Andererseits wird es mir eventuell einen längeren Aufenthalt in Leipzigs Hauptbahnhof bescheren, denn der nächste Zug, der mich zum Ziel bringen soll, fährt die oben bereits erwähnte Stunde später. Jedenfalls nach Plan. Das würde der Verzögerung zumindest einen kleinen Nutzen abringen, denn dann wäre Zeit für einen Einkauf in einer dortigen Bäckerei, die eine Leipziger Spezialität vorhält (Lärchen, Lerchen, Schreibweise ist gerade unklar). Das lässt sich zwar kaum als angemessene Entschädigung für die Verspätung bezeichnen, ein wenig Balsam ist es schon.

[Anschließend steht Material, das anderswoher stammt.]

-- ==== Sys2Proof/Certificates/Slice0/Obligations.lean ====
section
/-! DEFINITION. The statements about the model for the provers. -/

open Sys2Proof Sys2Proof.Machine Sys2Proof.Safety

/-- A step runs the command at the front of the queue. For every command c and state s, the step of s with c put at the front of
its queue is exec of c on s with the rest of its queue. -/
def Obligations.StepRunsTheFrontCommand : Prop :=
  ∀ (c : Instr) (s : State), step { s with pending := c :: s.pending } = exec c s

/-- On an empty queue the block idles. With no command waiting, a step answers the same state: the model's choice (assumption
11), since the table has no row for a tick. -/
def Obligations.EmptyQueueIdles : Prop :=
  ∀ s : State, s.pending = [] → step s = .next s

/-- No command stops the block, and none touches the queue. For every command with every operand and every state, exec answers a
next state, whose queue of waiting commands is that of the state before. -/
def Obligations.EveryCommandCompletes : Prop :=
  ∀ (c : Instr) (s : State), ∃ t, exec c s = .next t ∧ t.pending = s.pending

/-- The state after reset meets the invariant. Right after reset the memories are in canonical form, every counter is at most
0xFFFFFF, NSC is below 2^64 and the anti-rollback values are below 128. -/
def Obligations.ResetMeetsTheInvariant : Prop :=
  Inv State.reset

/-- Every step keeps the invariant. From every state that meets the invariant, not only those a run reaches, a step answers a
state that meets it: bulk memory, pool SRAM and the Peatstore stay in canonical form, no counter passes 0xFFFFFF (a counter
saturates, R458), NSC stays a 64-bit count (R14), and the anti-rollback counter and a value being programmed stay below 128
(R405). -/
def Obligations.EveryStepKeepsTheInvariant : Prop :=
  ∀ s t : State, Inv s → step s = .next t → Inv t

/-- What the state before power-on holds. Before power-on, as the model states it, every section is in reset, no event is
counted, the only status bit set is POR of CTL_RSTCAUSE, every RW register holds its reset value, memory lists no byte, the
lanes are EMPTY and no command waits. -/
def Obligations.ResetLeavesTheSpecsValues : Prop :=
  State.reset.ctl.inrst = 0x3FF ∧ State.reset.ctl.phase = 0 ∧ (∀ off, State.reset.ctr off = ⟨0, 0⟩) ∧
    (∀ off b, State.reset.scBit off b = decide (off = rRstCause ∧ b = 0)) ∧ (∀ off, State.reset.rw off = resetWord off) ∧
    (∀ l : Fin 64, State.reset.lanes[l].st = LState.empty) ∧ State.reset.pending = [] ∧
    State.reset.mem.bulk.cells = [] ∧ State.reset.mem.pool.cells = [] ∧ State.reset.pea.mem.cells = []

/-- The resets that need no clock. POWER_ON leaves only POR set in CTL_RSTCAUSE, and a pool SRAM of undefined contents; BROWN_OUT
sets its rail's cause bit; RESET_PIN and THERMAL_TRIP set theirs and hold the device. With no DMA transfer of a lane under
way, which a reset would cut, pool SRAM keeps its contents unless the core rail browned out. Every one of them puts every
section in reset, and a full-chip reset is under way. -/
def Obligations.PowerAndPinResets : Prop :=
  ∀ s : State,
    (∃ t, exec .powerOn s = .next t ∧ (∀ b, t.scBit rRstCause b = decide (b = 0)) ∧ (∃ k, t.mem.pool = ⟨[], some k⟩) ∧
      t.ctl.phase = 0 ∧ t.ctl.inrst = 0x3FF ∧ t.ctl.scope = 2) ∧
    (∀ r, ∃ t, exec (.brownOut r) s = .next t ∧ t.scBit rRstCause (railBit r) ∧ (r ≠ .core → (∀ l, (s.lane l).dq = []) → t.mem.pool = s.mem.pool) ∧
      t.ctl.phase = 0 ∧ t.ctl.inrst = 0x3FF ∧ t.ctl.scope = 2) ∧
    (∃ t, exec .resetPin s = .next t ∧ t.scBit rRstCause 9 ∧ ((∀ l, (s.lane l).dq = []) → t.mem.pool = s.mem.pool) ∧ t.ctl.pinLow ∧
      t.ctl.phase = min s.ctl.phase 1 ∧ t.ctl.inrst = 0x3FF ∧ t.ctl.scope = 2) ∧
    (∃ t, exec .thermalTrip s = .next t ∧ t.scBit rRstCause 11 ∧ ((∀ l, (s.lane l).dq = []) → t.mem.pool = s.mem.pool) ∧ t.ctl.hot ∧
      t.ctl.phase = min s.ctl.phase 1 ∧ t.ctl.inrst = 0x3FF ∧ t.ctl.scope = 2)
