theorem realign_does (s : State) (n : Nat) (blk : Nat) (ramp : Nat) (Hs : Does M0 a0 s) (HM : [.regs, .mem, .mix] ⊆ M0) :
    Does M0 a0 (State.realign s n blk ramp) := by
  unfold State.realign
  repeat' first
    | with_reducible assumption | with_reducible exact mem_of HM (by decide) | with_reducible exact List.Subset.trans (by decide) HM
    | with_reducible apply badAddr_does | with_reducible apply count_does | with_reducible apply entSet_does | with_reducible apply setErr_does
    | split | (lift_lets; intro x; refine bring (P := Does M0 a0 x) ?side fun hx => ?main; case' main => clear_value x; case' side => unfold x)
    | (lift_lets; intro x) | exact fun j => j | intro x hx | intro x | with_reducible apply Does.regs | with_reducible apply Does.mem
    | with_reducible apply Does.mix

theorem zoneShares_does (s : State) (z : Nat) (Hs : Does M0 a0 s) (HM : [.mem, .mix] ⊆ M0) :
    Does M0 a0 (State.zoneShares s z) := by
  unfold State.zoneShares
  repeat' first
    | with_reducible assumption | with_reducible exact mem_of HM (by decide) | with_reducible exact List.Subset.trans (by decide) HM
    | with_reducible apply Does.foldl | with_reducible apply putZone_does | split
    | (lift_lets; intro x; refine bring (P := Does M0 a0 x) ?side fun hx => ?main; case' main => clear_value x; case' side => unfold x)
    | (lift_lets; intro x) | exact fun j => j | intro x hx | intro x | with_reducible apply Does.mem | with_reducible apply Does.mix

theorem installZone_does (s : State) (z : Nat) (m : Mem) (blk : Nat) (Hs : Does M0 a0 s) (HM : [.regs, .mem, .mix] ⊆ M0) :
    Does M0 a0 (State.installZone s z m blk) := by
  unfold State.installZone
  repeat' first
    | with_reducible assumption | with_reducible exact mem_of HM (by decide) | with_reducible exact List.Subset.trans (by decide) HM
    | with_reducible apply Does.foldl | with_reducible apply countN_does | with_reducible apply putZone_does | with_reducible apply realign_does
    | with_reducible apply zoneSet_does | with_reducible apply zoneShares_does | split
    | (lift_lets; intro x; refine bring (P := Does M0 a0 x) ?side fun hx => ?main; case' main => clear_value x; case' side => unfold x)
    | (lift_lets; intro x) | exact fun j => j | intro x hx | intro x | with_reducible apply Does.regs | with_reducible apply Does.mem
    | with_reducible apply Does.mix

end Sys2Proof.Laws
end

Gerade knackt wieder der Lautsprecher. Der nächste reguläre Halt ist zwar der vorgesehene Bahnhof Magdeburg, die Ankunftszeit hat aber nicht mehr annähernd etwas mit dem Fahrplan zu tun. Eine Internet-Verbindung nach draußen lässt sich gerade mit dem Mobiltelefon nicht herstellen, was wahrscheinlich gut ist, denn sonst würden mir womöglich die Halsadern derart anschwellen, dass es hässlich aussieht. Der für die Verbindung eingerichtete Verspätungsalarm hat sich in meine Richtung durchgekämpft und teilt mir mit, dass ich wahrscheinlich einen Anschluss der geplanten Route nicht erreichen werde. Diese Erkenntnis hatte ich bereits unabhängig und alleine, ganz ohne technische Hilfsmittel.

Draußen weicht die undurchdringliche Dunkelheit einem dicken Nebel, der kaum weniger erkennen lässt und vorzüglich zu meinem Tagesverlauf passt. Der liegt ebenfalls im Nebel. Wen interessiert da schon eine Minute.